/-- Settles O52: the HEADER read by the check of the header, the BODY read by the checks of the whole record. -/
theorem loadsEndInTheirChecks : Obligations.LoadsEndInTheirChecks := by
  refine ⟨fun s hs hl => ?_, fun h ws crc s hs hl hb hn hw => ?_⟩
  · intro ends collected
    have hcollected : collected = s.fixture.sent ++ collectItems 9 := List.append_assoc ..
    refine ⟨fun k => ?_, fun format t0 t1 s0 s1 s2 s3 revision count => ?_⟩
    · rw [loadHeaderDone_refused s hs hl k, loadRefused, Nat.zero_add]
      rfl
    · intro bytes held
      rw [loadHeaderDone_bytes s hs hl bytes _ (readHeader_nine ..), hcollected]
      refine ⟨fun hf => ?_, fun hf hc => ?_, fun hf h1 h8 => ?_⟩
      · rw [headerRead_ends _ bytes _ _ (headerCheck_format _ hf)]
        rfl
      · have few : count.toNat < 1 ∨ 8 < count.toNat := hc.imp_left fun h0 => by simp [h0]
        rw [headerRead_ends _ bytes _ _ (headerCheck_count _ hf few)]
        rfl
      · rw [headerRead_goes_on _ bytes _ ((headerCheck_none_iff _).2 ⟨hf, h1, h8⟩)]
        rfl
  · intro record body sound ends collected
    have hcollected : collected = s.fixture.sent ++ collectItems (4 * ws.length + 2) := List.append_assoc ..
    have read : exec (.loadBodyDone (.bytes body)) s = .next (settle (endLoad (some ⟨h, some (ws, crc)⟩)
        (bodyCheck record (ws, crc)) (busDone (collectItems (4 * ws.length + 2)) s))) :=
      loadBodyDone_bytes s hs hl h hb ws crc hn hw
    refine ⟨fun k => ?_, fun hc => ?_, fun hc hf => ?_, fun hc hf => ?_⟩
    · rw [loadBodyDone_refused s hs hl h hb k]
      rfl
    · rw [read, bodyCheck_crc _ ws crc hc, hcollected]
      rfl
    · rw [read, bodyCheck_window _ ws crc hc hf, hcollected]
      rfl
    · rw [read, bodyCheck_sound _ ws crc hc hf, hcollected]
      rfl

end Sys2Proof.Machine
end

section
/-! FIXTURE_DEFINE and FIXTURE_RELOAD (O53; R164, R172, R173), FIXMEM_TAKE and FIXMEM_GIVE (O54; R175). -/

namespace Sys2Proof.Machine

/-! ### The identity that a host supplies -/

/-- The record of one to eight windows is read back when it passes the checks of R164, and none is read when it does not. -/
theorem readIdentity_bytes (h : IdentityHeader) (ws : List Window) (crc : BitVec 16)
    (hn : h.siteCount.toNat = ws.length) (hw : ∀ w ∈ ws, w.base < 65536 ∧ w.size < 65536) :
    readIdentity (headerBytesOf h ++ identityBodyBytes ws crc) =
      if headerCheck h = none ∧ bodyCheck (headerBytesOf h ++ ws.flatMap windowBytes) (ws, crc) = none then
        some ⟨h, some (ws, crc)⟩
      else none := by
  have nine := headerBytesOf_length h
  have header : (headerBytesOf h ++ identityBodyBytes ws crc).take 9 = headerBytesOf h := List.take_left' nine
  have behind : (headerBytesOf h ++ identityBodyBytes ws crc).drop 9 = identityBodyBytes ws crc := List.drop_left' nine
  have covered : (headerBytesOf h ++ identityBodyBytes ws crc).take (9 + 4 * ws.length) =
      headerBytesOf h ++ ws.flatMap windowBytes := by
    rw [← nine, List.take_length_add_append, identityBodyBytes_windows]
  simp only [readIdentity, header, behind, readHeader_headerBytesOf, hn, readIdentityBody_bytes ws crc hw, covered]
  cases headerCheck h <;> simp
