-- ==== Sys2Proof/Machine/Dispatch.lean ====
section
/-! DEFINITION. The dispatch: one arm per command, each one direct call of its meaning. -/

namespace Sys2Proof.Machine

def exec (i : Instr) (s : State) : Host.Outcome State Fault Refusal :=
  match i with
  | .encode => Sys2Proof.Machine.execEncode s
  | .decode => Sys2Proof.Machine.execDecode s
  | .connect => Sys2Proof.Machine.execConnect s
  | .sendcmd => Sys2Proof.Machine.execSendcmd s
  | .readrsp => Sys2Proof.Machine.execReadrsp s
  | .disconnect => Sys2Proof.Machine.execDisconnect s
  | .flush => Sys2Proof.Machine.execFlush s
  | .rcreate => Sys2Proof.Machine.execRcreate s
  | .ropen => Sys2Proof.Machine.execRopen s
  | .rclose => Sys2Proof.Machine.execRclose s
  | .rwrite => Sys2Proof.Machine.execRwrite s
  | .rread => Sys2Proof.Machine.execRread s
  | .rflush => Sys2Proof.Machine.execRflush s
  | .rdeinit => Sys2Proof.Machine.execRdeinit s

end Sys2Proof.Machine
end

_What you are asked to do_. Exact reproduction of the lines from the top of the material through the line where "intro ends collected" appears is required, both boundary lines included, with no other output.

_Response to the exercise_.
/-- Settles O52: the HEADER read by the check of the header, the BODY read by the checks of the whole record. -/
theorem loadsEndInTheirChecks : Obligations.LoadsEndInTheirChecks := by
  refine ⟨fun s hs hl => ?_, fun h ws crc s hs hl hb hn hw => ?_⟩
  · intro ends collected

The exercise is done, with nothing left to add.